正式に会津藩お預かりとなった新選組は、京都守護職である容保公のもとで京都の治安維持に精を出していきます。

松平容保公ってどんな人?

(出典:会津若松市HP

火中の栗を拾う。京都守護職に。京の治安維持に奔走。

江戸時代まで、朝廷は京都にありました。

その京都を守るための京都所司代と、大阪に大阪城代が置かれていました。

その上に立つ職として、文久2年に京都守護職が創設され、松平容保公が任命をされたのです。

ただ、最初は断っていたそうです。

しかし、松平春嶽の説得などがあり、「義を重んずれば、利害を考えるべきではない」と決意されました。

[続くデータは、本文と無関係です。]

-- ==== Sys2Proof/Machine/Panel.lean ====
section
/-! DEFINITION. The panel unit: channels, calibration, filters, thresholds, rain, slider, gestures and the sample round
(chapter 5: R86 to R99), with the commands and deadlines of chapter 5. -/

namespace Sys2Proof.Machine

/-! ### Channels (R86, R88, R92) -/

/-- The record of a channel. -/
def State.chan (s : State) (ch : Nat) : Channel := s.panel.chans.getD ch Channel.initial

/-- Put a channel record in place. -/
def State.setChan (s : State) (ch : Nat) (c : Channel) : State :=
  s.modPanel fun p => { p with chans := p.chans.set ch c }

/-- Threshold of a channel (R86). -/
def PanelParams.threshold (p : PanelParams) (ch : Nat) : Nat := if ch = 0 then p.prox else if ch = 7 then p.wet else p.touch

/-- Count `n` panel faults and raise PANEL_FAULT. -/
def State.panelFault (s : State) : State := (s.count .panelFault 1).raise .panelFault

/-- A channel at the start of its calibration (R88). -/
def Channel.calibrating (c : Channel) : Channel :=
  { c with state := .calibrating, gain := 0, calStep := 0, debounce := 0 }

/-- A count lies within floor(target/8) of the calibration target (R88, R92). -/
def inBand (target : Nat) (count : Int) : Bool := decide ((count - target).natAbs ≤ target / 8)

/-- A channel with its baseline set to its filtered count (R92). -/
def Channel.reseeded (c : Channel) : Channel := { c with baseline := c.filtered, delta := 0 }

/-- Reseed a channel, with the band check (R92). -/
def State.reseedChan (s : State) (p : PanelParams) (ch : Nat) : State :=
  let c := (s.chan ch).reseeded
  s.setChan ch (if inBand p.target (c.filtered.tdiv 16) then c else c.calibrating)

/-- WET has ended: every channel among 1..6 that is IDLE is reseeded (R95). -/
def State.wetEnd (s : State) (p : PanelParams) : State :=
  [1, 2, 3, 4, 5, 6].foldl (fun s ch => if (s.chan ch).state = .idle then s.reseedChan p ch else s) s

/-! ### Releases outside a round (R88, R91 to R93, R95, R97, R98) -/

/-- Any of channels 1..4 is in TOUCH (R96). -/
def State.sliderTouched (s : State) : Bool := [1, 2, 3, 4].any s.panel.chanActive

/-- Clear the gesture tracker (R97). -/
def State.clearTracker (s : State) : State := s.modPanel fun p => { p with tracker := none, touched := false }

/-- Take a channel out of ACTIVE. -/
def Channel.released (c : Channel) : Channel := { c with state := .idle, debounce := 0 }

/-- Release an ACTIVE channel for a cause other than its delta: ABSENCE for the plate, the end of WET for the rain reference,
and no gesture when the slider is left (R88, R92, R93, R95, R97, R98). -/
def State.releaseChan (s : State) (p : PanelParams) (ch : Nat) : State :=
  let s := s.setChan ch (s.chan ch).released
  if ch = 0 then s.selEvent .absence
  else if ch = 7 then s.wetEnd p
  else if ch ≤ 4 ∧ ¬ s.sliderTouched then s.clearTracker
  else s

/-- Start the calibration of a channel, released first when it is ACTIVE (R88). -/
def State.startCal (s : State) (p : PanelParams) (ch : Nat) : State :=
  let s := if (s.chan ch).state = .active then s.releaseChan p ch else s
  s.setChan ch (s.chan ch).calibrating

/-- The channels a mask names. -/
def maskChans (m : Nat) : List Nat := (List.range 8).filter fun ch => m.testBit ch

/-! ### Filters and calibration steps (R87, R88, R90) -/

/-- A raw count as the unit takes it (R87). -/
def clampCount (r : Nat) : Nat := min r 4095

/-- The baseline shift of a mode (R90). -/
def PanelParams.shift (p : PanelParams) : Mode → Nat
  | .active => p.shiftActive
  | .quiet => p.shiftQuiet
  | .dormant => p.shiftQuiet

誰もがやりたがらなかった京都守護職を義をもって受けたわけですが、この決断が運命を決めたのでした。

孝明天皇から厚い信頼を得た義の人

この決断によって京都守護職に就いた容保は、翌年に孝明天皇に拝謁を許されます。

孝明天皇は外国嫌いでしたが、「公武合体」を進めるためであり、容保は忠誠を誓うことになります。

そして、孝明天皇も、この義の人に深い信頼を置くようになりました。

長州を始めとした過激派が活発に動いていた京都で、治安維持のために容保は身を粉にして尽くします。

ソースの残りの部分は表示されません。